# University of Georgia destroys over 20 species of captive insects



## hotsoccerchic (Apr 13, 2015)

Seems like a weird situation, such a waste of captive insects.. Lots of cool beetles and phasmids

http://www.entohub.com/uga-destroys-isi-insects

Reactions: Like 1


----------



## Ripa (Apr 13, 2015)

Nice.... /sarcasm

Such a waste. Terrible political decisions triumph again!


----------



## pannaking22 (Apr 13, 2015)

Geez, that's super sad...


----------



## hotsoccerchic (Apr 22, 2015)

Link changed to this http://www.entohub.com/uga-insect-zoo-destroys-bugs

Reactions: Like 1


----------



## Dizzle (Apr 23, 2015)

Wow that was an ....upsetting read.
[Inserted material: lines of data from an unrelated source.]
-- ==== Sys2Proof/Machine/Dispatch.lean ====
section
/-! DEFINITION. The dispatch: one arm per command, each a direct call of its meaning. -/
namespace Sys2Proof.Machine
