/-- The Freeboard's votes, verdicts and their windows (R396 to R401). -/
def Obligations.VotesComplete : Prop :=
  ∀ (s : State), s.Live → s.dev.fbFree = true →
    let d := s.dev
    (∀ t, d.sentTask t.tag 0x70 1 = some t → d.enabled fbBlk = true → bitsOf t.w1 33 31 = 0 → t.w2 = 0 → t.w3 = 0 →
      d.fb.missedStep ≠ some (bitsOf t.w1 0 32) → d.EccFree 9 → d.votedStep (bitsOf t.w1 0 32) = false →
      (d.fb.waiting.any fun x => x.step == bitsOf t.w1 0 32) = false → d.fb.step = some (bitsOf t.w1 0 32) →
      (∀ v, d.fb.vote = some v → v.step = bitsOf t.w1 0 32) →
      let e := (d.acceptTask t.tag).computeNorms
      let v := e.fb.vote.getD (Vote.new (bitsOf t.w1 0 32) e.gh.timer)
      let f := bitsOf t.w1 32 1 == 1
      exec (.vote t.tag) s = .next (s.on ((e.updFb fun x => { x with
        vote := some { v with tag := some t.tag, own := some (bit01 (e.fb.voteBit || f)), force := f },
        voted := some (bitsOf t.w1 0 32) }).voteProgress))) ∧
    (∀ t, d.sentTask t.tag 0x70 1 = some t → d.enabled fbBlk = true → bitsOf t.w1 33 31 = 0 → t.w2 = 0 → t.w3 = 0 →
      d.fb.missedStep ≠ some (bitsOf t.w1 0 32) → d.EccFree 9 → d.votedStep (bitsOf t.w1 0 32) = true →
      exec (.vote t.tag) s = .next (s.on (d.refuse t.tag 0x0804))) ∧
    (∀ l m c, d.voteBusy l = false → d.MsgAt l 4 fbBlk m → m.body.length = 12 → m.fld 8 1 < 2 → m.fld 9 3 = 0 → m.msgA = 0 → m.msgB = 0 →
      (d.rxPop l m).get .VOTE_CFG_ENABLE = 1 → (d.rxPop l m).childOf l = some c → (d.rxPop l m).EccFree 9 →
      (d.rxPop l m).decidedStep (m.fld 0 4) = false →
      let e := d.rxPop l m
      let v := e.fb.vote.getD (Vote.new (m.fld 0 4) e.gh.timer)
      exec (.voteMsg l) s = .next (s.on ((e.updFb fun f => { f with
        vote := some { v with kids := Sparse.ins (Sparse.del v.kids c) c (m.fld 4 2, m.fld 6 2, m.fld 8 1) } }).voteProgress))) ∧
    (∀ l m, d.MsgAt l 5 fbBlk m → m.body.length = 16 → m.fld 5 1 = 0 → m.fld 14 2 = 0 → m.fld 4 1 < 4 → m.fld 4 1 ≠ 0 → m.msgA = 0 →
      m.msgB = 0 → (d.rxPop l m).get .VOTE_CFG_ENABLE = 1 → (d.rxPop l m).fromParent l = true →
      let e := (d.rxPop l m).childSets.foldl (fun e x => e.treeSend x 5 0 m.body) (d.rxPop l m)
      ∀ v, e.EccFree 9 → e.fb.vote = some v → v.step = m.fld 0 4 → v.sentAt.isSome = true → e.localStep (m.fld 0 4) = false →
        e.decidedStep (m.fld 0 4) = false →
        exec (.voteResult l) s = .next (s.on (e.publish (v.verdict (m.fld 4 1) (m.fld 6 2) (m.fld 8 2) (m.fld 10 2) false)))) ∧
    (∀ v, d.fb.vote = some v → d.isRoot = true → v.first + usToTicks (d.get .VOTE_WINDOW_WINDOW_US) ≤ d.gh.timer →
      exec .voteWindowClose s = .next (s.on (d.rootDecide v true))) ∧
    (∀ v t, d.fb.vote = some v → v.sentAt = some t → d.isRoot = false → d.decidedStep v.step = false →
      t + usToTicks (d.get .VOTE_WINDOW_RESULT_TIMEOUT_US) ≤ d.gh.timer →
      exec .resultTimeout s = .next (s.on ((((d.bump .RESULT_TIMEOUT_COUNT).raise fbBlk 0 4).updFb fun f =>
        { f with local_ := some v.step }).publish (v.verdict 3 0x0802 v.totals.1 v.totals.2.1 false))))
Thank you for sharing though OP


----------



## pannaking22 (Apr 23, 2015)

Just heard today, sounds like ISI is going to be closed indefinitely


----------



## Tleilaxu (Apr 23, 2015)

They seriously can't be assed to find homes for them? Sheesh.....


----------



## Smokehound714 (Apr 26, 2015)

from what i remembered reading, it seemed more like he was purposefully kept from obtaining them to _punish_ him.


----------



## pannaking22 (Apr 26, 2015)

Yeah, I've been talking with Aaron about it and its really a messed up situation. A lot of empty promises from the university and permits being in other names. He's already looking to restart everything though, so now it's just the process of finding a place to store the insects, making sure all permits are in his name and getting funding to really get the ball rolling.


----------